Преодоление границы между жизнью и смертью в новеллах и сказках писательницы часто зависит от стариков. Старик является носителем «сенексной» силы, что олицетворяет мудрость, а также сложную связь добра и зла. В архетипе «Старушка» в сказках и новеллах воплощается мотив судьбы. В «Сказке о часах», «Истории живописца» и др. старушка выступает в традиционной роли дарительницы, но в то же время является зримым воплощением идеи Жизни-Смерти-Жизни.

Древнейшие архетипы амбивалентны, «сенексная сила» допускает омоложение и трансформацию героя. В сказке «Две сестры» происходит чудо превращения бабушек в девочек-подростков, которым нужно выжить в хаосе современного мира. Архетип трансформируется – в нем исчезают такие черты, как причастность стариков к тайнам бытия, способность видеть будущее и волшебным образом влиять на него. Архетип старика соединяется у Петрушевской с архетипом ребенка, этим подчеркивается хрупкость и уязвимость собственно основ бытия.

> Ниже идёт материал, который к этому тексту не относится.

/-! ### Write requests (44_write_functions.md) -/

/-- R280, R82: Write Single Holding Register: the address test, the write of an equal value without a persistence
call, the persisted write, and the failed one. The answer to the call is free (log 9): it is what `nextAnswer` gives,
for every list of answers. -/
def Obligations.WriteSingleRegister : Prop :=
  ∀ (s : State) (addr : Byte) (reg val : U16),
    let echo := [addr, 0x06, hi8 reg, lo8 reg, hi8 val, lo8 val]
    let answer := nextAnswer s.nvAnswers Config.freeNvAnswer s.nvTrace.length
    let persisted := { s with
      nvAnswers := s.nvAnswers.tail
      nvTrace := s.nvTrace ++ [⟨s.cfg.holdNvBase + s.cfg.holdNvStride * reg.toNat, [hi8 val, lo8 val], answer⟩] }
    (s.hold.length ≤ reg.toNat → exec (.wsr addr reg val) s = .next (raiseExc addr 0x06 .illegalAddress s)) ∧
    (s.hold[reg.toNat]? = some val → exec (.wsr addr reg val) s = .next (complete addr echo s)) ∧
    (∀ old, s.hold[reg.toNat]? = some old → old ≠ val →
      (answer = .ok → exec (.wsr addr reg val) s =
        .next (complete addr echo { persisted with hold := s.hold.set reg.toNat val })) ∧
      (answer = .fail → exec (.wsr addr reg val) s = .next (raiseExc addr 0x06 .deviceFailure persisted)))

/-- R288, R82: Mask Write Register computes the masked value and writes it like a single write. -/
def Obligations.MaskWriteRegister : Prop :=
  ∀ (s : State) (addr : Byte) (ref andMask orMask : U16),
    let echo := [addr, 0x16, hi8 ref, lo8 ref, hi8 andMask, lo8 andMask, hi8 orMask, lo8 orMask]
    let answer := nextAnswer s.nvAnswers Config.freeNvAnswer s.nvTrace.length
    (s.hold.length ≤ ref.toNat →
      exec (.mwr addr ref andMask orMask) s = .next (raiseExc addr 0x16 .illegalAddress s)) ∧
    (∀ cur, s.hold[ref.toNat]? = some cur →
      let new := (cur &&& andMask) ||| (orMask &&& ~~~andMask)
      let persisted := { s with
        nvAnswers := s.nvAnswers.tail
        nvTrace := s.nvTrace ++ [⟨s.cfg.holdNvBase + s.cfg.holdNvStride * ref.toNat, [hi8 new, lo8 new], answer⟩] }
      (new = cur → exec (.mwr addr ref andMask orMask) s = .next (complete addr echo s)) ∧
      (new ≠ cur → answer = .ok → exec (.mwr addr ref andMask orMask) s =
        .next (complete addr echo { persisted with hold := s.hold.set ref.toNat new })) ∧
      (new ≠ cur → answer = .fail → exec (.mwr addr ref andMask orMask) s =
        .next (raiseExc addr 0x16 .deviceFailure persisted)))

/-- R234, R282, R286, R318 items 5 and 6: the validation of the multiple writes, in its order, before any write. -/
def Obligations.WriteRangeExceptions : Prop :=
  ∀ (s : State) (addr : Byte) (rstart rqty start qty : U16) (data : List Byte),
    let k := s.hold.length
    (k < start.toNat + qty.toNat →
      exec (.wmr addr start qty data) s = .next (raiseExc addr 0x10 .illegalAddress s)) ∧
    (start.toNat + qty.toNat ≤ k → data.length ≠ 2 * qty.toNat →
      exec (.wmr addr start qty data) s = .next (raiseExc addr 0x10 .illegalData s)) ∧
    (k ≤ rstart.toNat →
      exec (.rwm addr rstart rqty start qty data) s = .next (raiseExc addr 0x17 .illegalAddress s)) ∧
    (rstart.toNat < k → rqty = 0 →
      exec (.rwm addr rstart rqty start qty data) s = .next (raiseExc addr 0x17 .illegalData s)) ∧
    (rstart.toNat < k → rqty ≠ 0 → k < rstart.toNat + rqty.toNat →
      exec (.rwm addr rstart rqty start qty data) s = .next (raiseExc addr 0x17 .illegalAddress s)) ∧
    (rqty ≠ 0 → rstart.toNat + rqty.toNat ≤ k → k < start.toNat + qty.toNat →
      exec (.rwm addr rstart rqty start qty data) s = .next (raiseExc addr 0x17 .illegalAddress s)) ∧
    (rqty ≠ 0 → rstart.toNat + rqty.toNat ≤ k → start.toNat + qty.toNat ≤ k → data.length ≠ 2 * qty.toNat →
      exec (.rwm addr rstart rqty start qty data) s = .next (raiseExc addr 0x17 .illegalData s))

/-- R282, R83, R290: a valid multiple write either writes every addressed cell and is answered normally, with one
persistence call for each cell whose value changes, in ascending order; or stops at the first call that fails, with
exactly the cells before it written, and gets exception 4. It is answered normally where the coming answers are `ok`.
Value `i` is `be16` of data bytes `2i` and `2i+1`. -/
def Obligations.WriteMultipleRegisters : Prop :=
  ∀ (s : State) (addr : Byte) (start qty : U16) (data : List Byte),
    start.toNat + qty.toNat ≤ s.hold.length → data.length = 2 * qty.toNat →
    ∃ (vals : List U16) (t : State), vals.length = qty.toNat ∧
      (∀ i, i < qty.toNat → vals[i]? = some (be16 (byteAt data (2 * i)) (byteAt data (2 * i + 1)))) ∧
      let completed : Prop :=
        HoldsFirst s t start.toNat vals qty.toNat ∧
          t.nvTrace = s.nvTrace ++ persistCalls s start.toNat vals qty.toNat ∧
          exec (.wmr addr start qty data) s =
            .next (complete addr [addr, 0x10, hi8 start, lo8 start, hi8 qty, lo8 qty] t)
      ((∀ k, k < qty.toNat → s.nvAnswers[k]? = some .ok) → completed) ∧
      (completed ∨
        ∃ m v, m < qty.toNat ∧ vals[m]? = some v ∧ s.hold[start.toNat + m]? ≠ some v ∧
          HoldsFirst s t start.toNat vals m ∧
          t.nvTrace = s.nvTrace ++ persistCalls s start.toNat vals m ++
            [⟨holdOffset s.cfg (start.toNat + m), [hi8 v, lo8 v], .fail⟩] ∧
          exec (.wmr addr start qty data) s = .next (raiseExc addr 0x10 .deviceFailure t))

/-- R286, R83, R290: a valid read/write multiple writes first, then reads, so the data returned are those of the bank
after the write; on a persistence failure nothing is read and exception 4 is sent. It is answered normally where the
coming answers are `ok`. -/
def Obligations.ReadWriteMultipleWritesThenReads : Prop :=
  ∀ (s : State) (addr : Byte) (rstart rqty wstart wqty : U16) (wdata : List Byte),
    1 ≤ rqty.toNat → rstart.toNat + rqty.toNat ≤ s.hold.length →
    wstart.toNat + wqty.toNat ≤ s.hold.length → wdata.length = 2 * wqty.toNat →
    ∃ (vals : List U16) (t : State), vals.length = wqty.toNat ∧
      (∀ i, i < wqty.toNat → vals[i]? = some (be16 (byteAt wdata (2 * i)) (byteAt wdata (2 * i + 1)))) ∧
      let completed : Prop :=
        HoldsFirst s t wstart.toNat vals wqty.toNat ∧
          t.nvTrace = s.nvTrace ++ persistCalls s wstart.toNat vals wqty.toNat ∧
          ∃ d : List Byte, exec (.rwm addr rstart rqty wstart wqty wdata) s =
              .next (complete addr ([addr, 0x17, BitVec.ofNat 8 (2 * rqty.toNat)] ++ d) t) ∧
            d.length = 2 * rqty.toNat ∧
            ∀ i, i < rqty.toNat →
              some (be16 (byteAt d (2 * i)) (byteAt d (2 * i + 1))) = t.hold[rstart.toNat + i]?
      ((∀ k, k < wqty.toNat → s.nvAnswers[k]? = some .ok) → completed) ∧
      (completed ∨
        ∃ m v, m < wqty.toNat ∧ vals[m]? = some v ∧ s.hold[wstart.toNat + m]? ≠ some v ∧
          HoldsFirst s t wstart.toNat vals m ∧
          t.nvTrace = s.nvTrace ++ persistCalls s wstart.toNat vals m ++
            [⟨holdOffset s.cfg (wstart.toNat + m), [hi8 v, lo8 v], .fail⟩] ∧
          exec (.rwm addr rstart rqty wstart wqty wdata) s = .next (raiseExc addr 0x17 .deviceFailure t))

В сказках Петрушевской присутствует архетип идеальной пары – «Он и Она». В сказке «За стеной» женщина, которая отдала все для спасения любимого, далее становится объектом любви не менее возвышенной. Любовь у Петрушевской часто оказывается растоптанной, но присутствие в жизни нерушимой идеальной пары возвращает ее в круг онтологических основ бытия. В «Настоящих сказках» (в отличие от традиционной сказочной модели) герои в финале не достигают богатства или могущества, остаются на своих скромных жизненных местах, но по традиции находят счастье в любви, в понимании близких. В то же время семейный мотив модернизируется. Неполные семьи: дедушка и внуки («Маленькая волшебница»), мать и ребенок («Матушка капуста»), сестры и приемная бабушка («Две сестры») – находят сказочное счастье. Архетип «ОН и Она» тесно связан у Петрушевской с архетипами «Мать и Дитя», «Старик (Старушка)», что способствует актуализации моральных ценностей.

Сказочный мир Петрушевской не добрее мира ее новелл, повестей и пьес. Счастье тут возможно благодаря мудрости действующих лиц, что превращает всех протагонистов, независимо от пола и возраста, в юродивого/Ивана-дурака.

«Мудрость чудака», независимо от того, действует он в современных обстоятельствах («Девушка Нос», «История живописца», «Остров летчиков»), или в условном сказочном королевстве («Глупая принцесса», «Принцесса Белоножка»), заключается в полной неспособности «жить по правилам». Только так герои могут отстоять свои ценности в жестоком и абсурдном мире. Архетип юродивого освещает все образы в сказках Петрушевской. Ученый («Золотая тряпка») без сомнений отказывается от денег и славы и возвращает народу маленькой горной страны священную реликвию, которая олицетворяет его язык и память о предках. Влюбленный учитель («Крапива и Малина») пускается на поиски волшебного цветка к огромной городской свалке мусора, и его сумасшедшая выдумка заканчивается удачно, приносит ему счастье. «Неразумные», «непрактичные» поступки героев-протагонистов оказываются проявлением высоких моральных характеристик и настоящей мудрости.

Конкретизация образов, созданных на основе архетипов, реализуется благодаря их интертекстуальному наполнению и переосмыслению. Сказки Петрушевской отличаются богатством этнокультурных образов и мотивов. В них присутствуют мифологические и литературные мотивы широкого диапазона, которые порождают переосмысление известных сюжетов в русле проблем современной культуры.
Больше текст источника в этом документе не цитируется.